# BRIEF
Pull every line containing "words" from the entries.

# GIVEN DATA
-- ==== Sys2Proof/Tests/Slice0.lean ====
section
/-! SUPPORT. The model's own tests: words written out from the encodings of the manual, ill-formed terms, results of the
manual's examples, and for each obligation a state and operands that meet its hypotheses. -/

namespace Sys2Proof.Machine
set_option Elab.async false

-- ## Decoding: words from the encoding examples of the chapters

def hdrE : Hdr := ⟨true, 7, false, false, 0⟩
def hdr0 : Hdr := ⟨false, 7, false, false, 0⟩
def hdrLa (n : BitVec 4) : Hdr := ⟨false, 7, false, false, n⟩

/-- Chapters 2 and 12: `?!P2 IADD V7,V3,S9 ::` and `LOP3 V10,V1,V2,V3,0x96`. -/
theorem test_decode_integer :
    decodeIgyan 0x80C1C0C240140800 0 = .ok (.iadd ⟨true, 2, true, false, 0⟩ ⟨false, true, .s32, 7, 3, 9⟩)
    ∧ decodeIgyan 0x0402804080F80096 0 = .ok (.lop3 hdr0 0x96 ⟨false, false, .s32, 10, 1, 2, 3⟩) := by decide +kernel
/-- Chapter 2: the pair word `FMAC V8,V1,V2 || IADD V12,V5,V6 ::`. -/
theorem test_decode_pair :
    decodeIgyan 0xF81880209046050C 0 = .ok (.pairWord true 7 false ⟨3, 8, 1, 2, false⟩ ⟨0x41, 12, 5, 6, false⟩) := by decide +kernel
/-- Chapter 13: an `XPR` and its body. -/
theorem test_decode_xpr :
    decodeIgyan 0x0E02804080F88000 0x8000000001370C41
      = .ok (.xpr (hdrLa 4) ⟨false, false, .rn, false, 10, 1, 2, 3⟩ true 0x1370C41) := by decide +kernel
/-- Chapter 14: `FREDUX.add.sg4 V10,V1`. -/
theorem test_decode_cross_lane :
    decodeIgyan 0x1942804000380200 0 = .ok (.fredux hdr0 .add .rn false (.sub 2) 10 1) := by decide +kernel
/-- Chapters 9 and 16: `LDG.s16.dv.acq V20,[S4+V8+0x40] la:6` and `CAS.dv.ar V20,[S4+V8],V12 la:4`. -/
theorem test_decode_memory :
    decodeIgyan 0x200501020138CE40 0 = .ok (.ldg (hdrLa 6) ⟨.s16, .device, .acq, .none, 20, 4, 8, 0x40⟩)
    ∧ decodeIgyan 0x28850102033880B0 0 = .ok (.cas (hdrLa 4) ⟨false, .device, .ar, 20, 4, 8, 12⟩) := by decide +kernel
/-- Chapters 7, 15 and 17: `CPY.g2s`, `MMA.za A2,D3,[S10],S11,S12` and `PUTS.addb.trig [S10],[S12],S14,S16`. -/
theorem test_decode_engines :
    decodeIgyan 0x29C2010180780000 0 = .ok (.cpy hdr0 .g2s false 4 6 1 8)
    ∧ decodeIgyan 0x304080C282F8004C 0 = .ok (.mma hdr0 true 2 3 10 11 12)
    ∧ decodeIgyan 0x2B04028303B8000A 0 = .ok (.puts hdr0 .addb ⟨false, true, false⟩ 10 12 14 16) := by decide +kernel
/-- Chapters 22 to 24: `PHARR.cl S20,S8,S9 la:2`, `VPUB S4,S5 ::`, `TOKB S9,[S6],S7,S8 la:2`, `TRPOP S16,5 ::`, `TRPSH S8,5`. -/
theorem test_decode_sync :
    decodeIgyan 0x32C5020240384001 0 = .ok (.pharr (hdrLa 2) .cluster 20 8 9)
    ∧ decodeIgyan 0xB500010140380000 0 = .ok (.vpub hdrE false 4 5)
    ∧ decodeIgyan 0x34C24181C2384000 0 = .ok (.tokb (hdrLa 2) 9 6 7 8)
    ∧ decodeIgyan 0xB584000000380005 0 = .ok (.trpop hdrE 16 5)
    ∧ decodeIgyan 0x35C0020000380005 0 = .ok (.trpsh hdr0 8 5) := by decide +kernel
/-- Chapters 21, 25 and 26: branches, `CSRR S5,0x022`, `RTE ::`, `TRAP 0x15` and `PROG 3 ::`. -/
theorem test_decode_control :
    decodeIgyan 0xB840000000C00007 0 = .ok (.brad ⟨true, 0, false, false, 0⟩ 3 7)
    ∧ decodeIgyan 0xB8C0000000080002 0 = .ok (.brk ⟨true, 1, false, false, 0⟩ 2)
    ∧ decodeIgyan 0xB880000000380000 0 = .ok (.join hdrE)
    ∧ decodeIgyan 0x3B81400000381022 0 = .ok (.csrr hdr0 true 5 0x22)
    ∧ decodeIgyan 0xBB00000000380000 0 = .ok (.rte hdrE)
    ∧ decodeIgyan 0x3AC0000000380015 0 = .ok (.trap hdr0 0x15)
    ∧ decodeIgyan 0xB600000000380003 0 = .ok (.prog hdrE 3) := by decide +kernel
/-- Chapter 19: `ENC.k16.tern F5,F4,F6` and `LOOP F13,-8`. -/
theorem test_decode_fabric :
    decodeFx 0x1054600000000000 = .ok (.fxEnc false .k16 5 4 6) ∧ decodeFx 0x08D00FFFFFFFFFF8 = .ok (.fxLoop 13 (-8)) := by
  decide +kernel
/-- Chapter 26: `AND k1,k0,0xFF`, `JEQ k1,k2,3` and `KEEP`. -/
theorem test_decode_sieve :
    decodeSieve 0x108000FF = some (.sieveAnd 1 0 0xFF) ∧ decodeSieve 0x24A00003 = some (.sieveJeq 1 2 3)
    ∧ decodeSieve 0x30000000 = some .sieveKeep := by decide +kernel
/-- R50: an opcode that no row has, a reserved field, and a register number that the field may not hold. -/
theorem test_decode_refuses :
    decodeIgyan 0x0EC0000000380000 0 = .error .opcode ∧ decodeIgyan 0x0402804080F80196 0 = .error .operand
    ∧ decodeIgyan 0x200510020138CE40 0 = .error .operand ∧ decodeFx 0xFF00000000000000 = .error .opcode
    ∧ decodeSieve 0xFFFFFFFF = none := by decide +kernel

# WRITTEN ANSWER
/-! SUPPORT. The model's own tests: words written out from the encodings of the manual, ill-formed terms, results of the
-- ## Decoding: words from the encoding examples of the chapters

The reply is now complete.